I am a newbie trying to add some vectors, which I assumed would be too simple to require optimization; I think I was wrong about that, I am only getting about 5 GFLOPS using a 280GTX. Here is my kernel code:

#define BLOCK_DIM 512

__global__ void vectorAdd(float* iA,float* iB,float* oC){

	int idx=threadIdx.x+blockDim.x*blockIdx.x;

	oC[idx]=iA[idx]+iB[idx];

It is called in main program by:

int gridSize=size/BLOCK_DIM;

dim3 grid(gridSize, 1, 1);

dim3 threads(BLOCK_DIM, 1, 1);

vectorAdd<<< grid, threads >>>(d_array1, d_array2, d_array3);

Any advice on how to realize more speed, even half of the theoretical max would cause me to do cartwheels.

Thanks in advance.

What you wrote isn’t a test for floating point throughput, it’s a test for global memory bandwidth and latency.
You’re entirely dominated by the effort required to read and write to global memory.
High FLOPS usually means you’re doing most of your work with your local registers.

Steve is right. I’ll add that if you want to see how optimaly you are utilizing the device for that kernel, count up the total number of bytes read and written and divide by the time to get a GiB/s transfer rate. On GTX 280, you should be able to sustain roughly 100 GiB/s.

Thanks very much for the replies guys. Assuming that each term in the kernel expression is 4 bytes then I would assume I am getting roughly 60 GB/s. 4 bytes * 3 terms * the 5 GFLOPs I get from the speed test. Would that be an accurate account of memory throughput?

Is there a different way to code this problem to achieve high flops, rather than being dominated by the global memory read/writes?

Thanks again.

Actually, you weren’t. You were right. You got pretty close to maxing your memory bandwidth (which for larger kernels is by no means trivial).

If you want to max out the FLOPS instead, then you’ll need to think of a different problem than adding vectors.

Huh, well that’s not great news. Can you be any more specific about the types of problems that can go fast? In layman’s terms?

Could I not somehow dump the array to individual shared memory on the individual blocks to avoid the global bottleneck?

Thanks again.

It is all a matter of how much calculation you do per read/write. If you do only a addition, you have 1 FLOP for a read/write which is not a lot. If you have 50 FLOPS for every read/write, you reach a high FLOP count, but it will likely be slower than doing only an addition. FLOP count is not so interesting, running time is.

Well first of all, 60GB/s throughput is fast. Many algorithms running on the CPU are also bandwidth limited and corresponding memory bandwidths for the CPU are an order of magnitude lower than for the GPU - for example, RAM bandwidth is usually around 5GB/s (about the bandwidth of PCIe 2.0) while GPU’s RAM is about as fast as a modern CPU’s L2 cache, and in the case of GTX280, as fast as L1 cache (!) so by all means that’s fast. FLOPS aren’t the only method of measuring performance.

But if you want to go really fast, the algorithms that will benefit most from GPGPU are the ones that do a lot of computations on data in-between memory accesses.
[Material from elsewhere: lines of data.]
-- ==== Sys2Proof/Machine/Release.lean ====
section
/-!
DEFINITION. The end of a tick: frames whose work is incomplete miss their deadline (R74), and each staged wall that has a
frame takes its stones into its buffer (R59, R219 to R225).
-/
namespace Sys2Proof.Machine

/-! ### Deadlines (R74, R150) -/

/-- Whether a frame's work is incomplete at the end of tick k, its release tick or a later one. -/
def Frame.overdue (f : Frame) (k : Nat) : Bool :=
  f.bound && !f.processed && !f.missing && !f.missed && f.tick + f.bind.lag ≤ k

/-- A frame misses its deadline: the rest of its work is discarded. A slice of it that is in service is completed (R124). -/
def State.missFrame (s : State) (i : Nat) (f : Frame) : State :=
  (s.setFrame i { f with missed := true }).addCause i 5 (f.number + 1)

/-- A frame that is still open at the end of its release tick, behind its close deadline, closes as there (row 13 of R107).
Log entry 100: DEDUCED, unsafe. -/
def State.closeLate (s : State) (i k : Nat) : State :=
  match s.openFrame i with
  | some f => if f.overdue k then s.closeFrame i 32 else s
  | none => s

/-- Every frame overdue at the end of tick k. -/
def State.missFrames (s : State) (k : Nat) : State :=
  (s.ports.map (·.1)).foldl (fun s i =>
    let s := s.closeLate i k
    ((s.port i).frames.filter (·.overdue k)).foldl (fun s f => s.missFrame i f) s) s

/-! ### What the entries place (R225) -/

/-- What an entry brings to a wall frame. -/
inductive Placing where
  | stone (m : StoneMark)
  | fill (c : FillCause)
  /-- A remote frame that is not whole at the end of the tick. -/
  | late
  deriving DecidableEq, Repr

/-- The frame of port i released at tick k. -/
def State.released (s : State) (i k : Nat) : Option Frame :=
  (s.port i).frames.find? fun f => f.bound && f.tick + f.bind.lag = k

/-- What entry e brings to the frame of tick k of wall w. -/
def State.placing (s : State) (w : Nat) (b : Bank) (k : Nat) (e : Nat × Stone) : Placing :=
  if e.2.remote then
    match s.remoteFor w e.2 k with
    | some r => if r.headed && !r.fits b e.2 then .fill .remoteMismatch else if r.whole then .stone (r.mark e.1) else .late
    | none => .late
  else match s.released e.2.port k with
    | none =>
      if (s.port e.2.port).periods.any fun q => q.tick + q.bind.lag = k then .fill .sourceMissing else .fill .portIdle
    | some f =>
      if f.missing then .fill .sourceMissing
      else if f.missed || !f.processed then .fill .deadline
      else if (s.wall w).overflows.contains (e.1, k) then .fill .holdOverflow
      else .stone (f.mark e.1 e.2.port)

/-- Tick k ends for staged wall w, which has a frame: its stones are in its buffer, and the frame waits for its output
slot (R186, R220). -/
def State.stageWall (s : State) (w k : Nat) : State :=
  let (b, g) := s.wallAt w k
  let buf := bufferNo k (s.wallPeriod b k)
  let ps := (stonesOf b).map fun e => (e, s.placing w b k e)
  let d : WallDue :=
    { tick := k, bank := b, gen := g, addr := (s.bufferAddr w buf).getD 0, buf := buf
      marks := ps.filterMap fun p => match p.2 with
        | .stone m => some m
        | _ => none
      fills := ps.filterMap fun p => match p.2 with
        | .fill c => some (p.1.1, c)
        | _ => none
      late := ps.filterMap fun p => match p.2 with
        | .late => some p.1.1
        | _ => none
      shed := s.tick.shedSeen || s.tick.shed || s.reduced, unsync := s.tick.edgeTag.toNat.testBit 5
      time := timeValue s.tick.edgeTb1 s.tick.edgeTag.toNat }
  s.setWall w { s.wall w with due := some d }

/-- The delivery tick of a wall frame that has not been delivered ends: nothing comes of it, and what its buffer held back is
written (R221).
Log entry 93: DEDUCED, unsafe. -/
def State.dropDue (s : State) (w k : Nat) : State :=
  match (s.wall w).due with
  | some d => if d.tick < k then (s.setWall w { s.wall w with due := none }).flushHeld w else s
  | none => s

/-- What a wall no longer needs once tick k has ended.
Log entry 52: DEDUCED, unsafe. -/
def State.wallPast (s : State) (w k : Nat) : State :=
  let x := s.wall w
  s.setWall w { x with overflows := x.overflows.filter fun o => decide (k < o.2)
                       remotes := x.remotes.filter fun r => decide (k < r.tick + s.hops r.orig) }

/-- The end of tick k for every enabled wall.
Log entry 52: DEDUCED, unsafe. -/
def State.stageWalls (s : State) (k : Nat) : State :=
  ((s.trays.filter fun e => decide (576 ≤ e.1)).map (·.1 - 576)).foldl (fun s w =>
    let b := s.wBank w
    let s := s.dropDue w k
    let s := if s.wallEn w && !isStreaming b && s.wallFrameAt b k then s.stageWall w k else s
    s.wallPast w k) s

/-- The tick in force ends.
Log entry 49: DEDUCED, unsafe. -/
def State.endTick (s : State) : State := (s.missFrames s.now).recallFlush.stageWalls s.now

end Sys2Proof.Machine
end

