-- ==== Sys2Proof/Certificates/Slice0/Obligations.lean ====
section
/-!
DEFINITION. The statements for the provers.
-/
open Sys2Proof Sys2Proof.Machine

/-! ### The queue and the whole machine -/

/-- One step runs the command in front of the queue with the rest of the queue.
Choices of the model on which it rests: notes/assumptions/91.md. -/
def Obligations.StepRunsFrontCommand : Prop :=
  ∀ (c : Instr) (rest : List Instr) (s : State),
    step { s with pending := c :: rest } = exec c { s with pending := rest }

/-- On an empty queue one time clock passes (notes/assumptions/2.md): TB2 gains 0.8 ns (R31), the other bases gain their
rates, and their error estimates grow outside LOCKED, and in a gap of the main rails (R40, R41); nothing else changes. -/
def Obligations.EmptyQueueLetsOneClockPass : Prop :=
  ∀ s : State, s.pending = [] → ∃ t, step s = .next t ∧ t.clock = s.clock + 1 ∧ t.tb2.acc = s.tb2.acc + 262144 * 2 ^ 40 ∧
    (∀ b : Fin 4, t.base b = { s.base b with
      acc := (s.base b).acc + s.rate b
      growth := (s.base b).growth + (if s.power.pstate = .keep then 5000
        else if (s.base b).state = .locked then 0 else s.field .timeHoldPpb 0 0 0 20) }) ∧
    t = { s with clock := t.clock, tb0 := t.tb0, tb1 := t.tb1, tb2 := t.tb2, tb3 := t.tb3 }

/-- What holds between commands holds at the end of every step that starts from such a state.
Whatever command runs, the commands behind it wait as they were: none is dropped, added or moved. -/
def Obligations.StepKeepsSound : Prop :=
  (∀ s t : State, s.Sound → step s = .next t → t.Sound) ∧
  (∀ (c : Instr) (s t : State), exec c s = .next t → t.pending = s.pending)

/-! ### Reset -/

/-- The machine at reset (R34, R38, R402, R419, R436): nothing waits, every register holds its reset value, the bases are FREE at 0 with
ERRB but for TB2, DRAM lists nothing, the boot window is open, and what holds between commands holds.
Choices of the model on which it rests: notes/assumptions/4.md, notes/assumptions/5.md, notes/assumptions/6.md. -/
def Obligations.ResetIsAsNew : Prop :=
  State.reset.Sound ∧ State.reset.pending = [] ∧ Memory.wf State.reset.dram = true ∧
  (∀ (n : RegName) (i j : Nat), State.reset.reg n i j = RegAt.reset ⟨n, i, j⟩) ∧
  (∀ b : Fin 4, (State.reset.base b).acc = 0 ∧ (State.reset.base b).state = .free ∧ (State.reset.base b).errb = decide (b ≠ 2)) ∧
  State.reset.boot.win = 0 ∧ State.reset.boot.rstCause = 5 ∧ State.reset.power.pstate = .boot

/-! ### Registers -/

/-- Every register answers at its own offset: no two registers of the map share one. -/
def Obligations.RegisterMapUnambiguous : Prop :=
  ∀ (n : RegName) (i j : Nat), i < n.row.n1 → j < n.row.n2 → locate (n.off i j) = some ⟨n, i, j⟩

/-- A write that the device refuses changes no register: it appends one mark with REFUSED, the old value and the value
written (R443).
An accepted write of a whole word to a register that only holds a value (R7, R437, R439): its RW bits and the bits set take the
word's, no other register changes, and the write is marked where its register is (R439).
A write that is no whole word, or is poisoned, changes no register but the count of ERR_UNMAPPED (R10, R453, R464); a poisoned one
is reported on the bus.
Choices of the model on which it rests: notes/assumptions/68.md. -/
def Obligations.RegisterWrites : Prop :=
  (∀ (o : Origin) (off : BitVec 26) (v : Word) (r : RegAt) (s : State), s.Sound →
    (∀ c, (s.sdmaChan c).stop = none) → s.writeReaches o = true → locate off.toNat = some r →
    s.verdict o off.toNat v = .refused →
    Completes (.registerWrite o off v .whole) s fun t =>
      t.regs = s.regs ∧ t.markSeq = s.markSeq + 1 ∧
      (∃ m, t.marks = (m :: s.marks).take 4096 ∧ m.time = s.stamp ∧ m.seq = s.markSeq ∧ m.old = s.regValue r ∧ m.new = v ∧
        m.who = BitVec.ofNat 32 (off.toNat / 4 % 2 ^ 21 + 2 ^ 25 + originCode o * 2 ^ 26)) ∧
      t = { s with marks := t.marks, markSeq := t.markSeq }) ∧
  (∀ (o : Origin) (off : BitVec 26) (v : Word) (r : RegAt) (s : State), s.Sound → s.NoStop → r.name.plain = true →
    locate off.toNat = some r → r.name.off r.i r.j = off.toNat → s.Accepts o r v →
    Completes (.registerWrite o off v .whole) s fun t =>
      t.reg r.name r.i r.j = r.name.row.merge (s.reg r.name r.i r.j) v ∧
      (∀ (d : Word) (k : Nat), k ≠ off.toNat → Store.get d t.regs k = Store.get d s.regs k) ∧
      (r.marked = false → t.marks = s.marks ∧ t.markSeq = s.markSeq) ∧
      (r.marked = true → t.markSeq = s.markSeq + 1 ∧ ∃ m, t.marks = (m :: s.marks).take 4096 ∧ m.time = s.stamp ∧
        m.seq = s.markSeq ∧ m.old = s.regValue r ∧ m.new = v ∧
        m.who = BitVec.ofNat 32 (off.toNat / 4 % 2 ^ 21 + originCode o * 2 ^ 26)) ∧
      t = { s with regs := t.regs, marks := t.marks, markSeq := t.markSeq }) ∧
  (∀ (o : Origin) (off : BitVec 26) (v : Word) (f : WriteForm) (s : State), s.Sound → s.NoStop → s.writeReaches o = true →
    f ≠ .whole → Completes (.registerWrite o off v f) s fun t =>
      t.reg .errUnmapped = satAdd (s.reg .errUnmapped) 1 ∧
      (∀ (d : Word) (k : Nat), k ≠ RegName.errUnmapped.off → Store.get d t.regs k = Store.get d s.regs k) ∧
      t.out = (if f = .poisoned then [Emission.aer aerPoisoned] else []) ++ s.out ∧ t = { s with regs := t.regs, out := t.out })

/-! ### Register writes and the mark log -/

/-- An access to an offset at which no register lies (R10): a read answers 0, a write is ignored, and each is counted in
ERR_UNMAPPED; nothing else changes.
The registers that only boot code sets (R468) are the PROT block, but for the
reserved word of a PROT_RWIN entry, DRAM_MAP and TWB_T0_WIN. Once the boot window is closed a write to one
of them, whoever makes it, is refused and marked.
Choices of the model on which it rests: notes/assumptions/69.md. -/
def Obligations.UnmappedAndLockedRegisters : Prop :=
  (∀ (a : Accessor) (o : Origin) (off : BitVec 26) (v : Word) (s : State), s.Sound → s.NoStop → locate off.toNat = none →
    (a ≠ .bar2 → a ≠ .bar2Part → s.reaches a = true → ∀ c ∈ [Instr.readLo a off, .rcRead a off], Completes c s fun t =>
      t = { (s.setReg .errUnmapped 0 0 (satAdd (s.reg .errUnmapped) 1)) with
        out := .readData a off.toNat 0 :: s.out }) ∧
    (s.writeReaches o = true → Completes (.registerWrite o off v .whole) s fun t =>
      t = s.setReg .errUnmapped 0 0 (satAdd (s.reg .errUnmapped) 1))) ∧
  (∀ n : RegName, n.row.bw ≠ 0 ↔
    (0x10000 ≤ n.row.base ∧ n.row.base < 0x20000 ∧ n ≠ .protRwinRsv) ∨ n = .dramMap ∨ n = .twbT0Win) ∧
  (∀ (o : Origin) (off : BitVec 26) (v : Word) (r : RegAt) (s : State), s.Sound → s.NoStop → s.boot.win = 1 →
    s.writeReaches o = true → locate off.toNat = some r → r.name.row.bw ≠ 0 →
    Completes (.registerWrite o off v .whole) s fun t => ∃ m, t.marks = (m :: s.marks).take 4096 ∧ m.time = s.stamp ∧
      m.seq = s.markSeq ∧ m.old = s.regValue r ∧ m.new = v ∧
      m.who = BitVec.ofNat 32 (off.toNat / 4 % 2 ^ 21 + 2 ^ 25 + originCode o * 2 ^ 26) ∧
      t = { s with marks := t.marks, markSeq := s.markSeq + 1 })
That is:

  1. Read data from global memory to either shared memory or registers,
  2. Perform dozens or hundreds of arithmetic operations on data in shared memory or registers
  3. Store the output in global memory

Vector addition is basically one arithmetic operation and 3 memory operations (load B, load A, store C).

If you want to know how many arithmetic operations you need to really max out the GPU’s FLOPS capability, check this post [url=“http://forums.nvidia.com/index.php?s=&showtopic=45752&view=findpost&p=250179”]http://forums.nvidia.com/index.php?s=&...st&p=250179[/url]
This benchmark is (as most benchmarks) utterly silly and over the top, but you can get the general idea - if you want to top out the flops, do a lot of floating point operations and as little memory operations as possible.

The little secret is: GPUs are also exceedingly good at tasks that get bounded by memory bandwidth and most real kernels are such. All those projects on [url=“http://www.nvidia.com/object/cuda_home.html”]http://www.nvidia.com/object/cuda_home.html[/url] reporting 50x better performance than CPU - they are probably all bandwidth capped. The bottom line is always running time, as E.D. Riedijk mentioned.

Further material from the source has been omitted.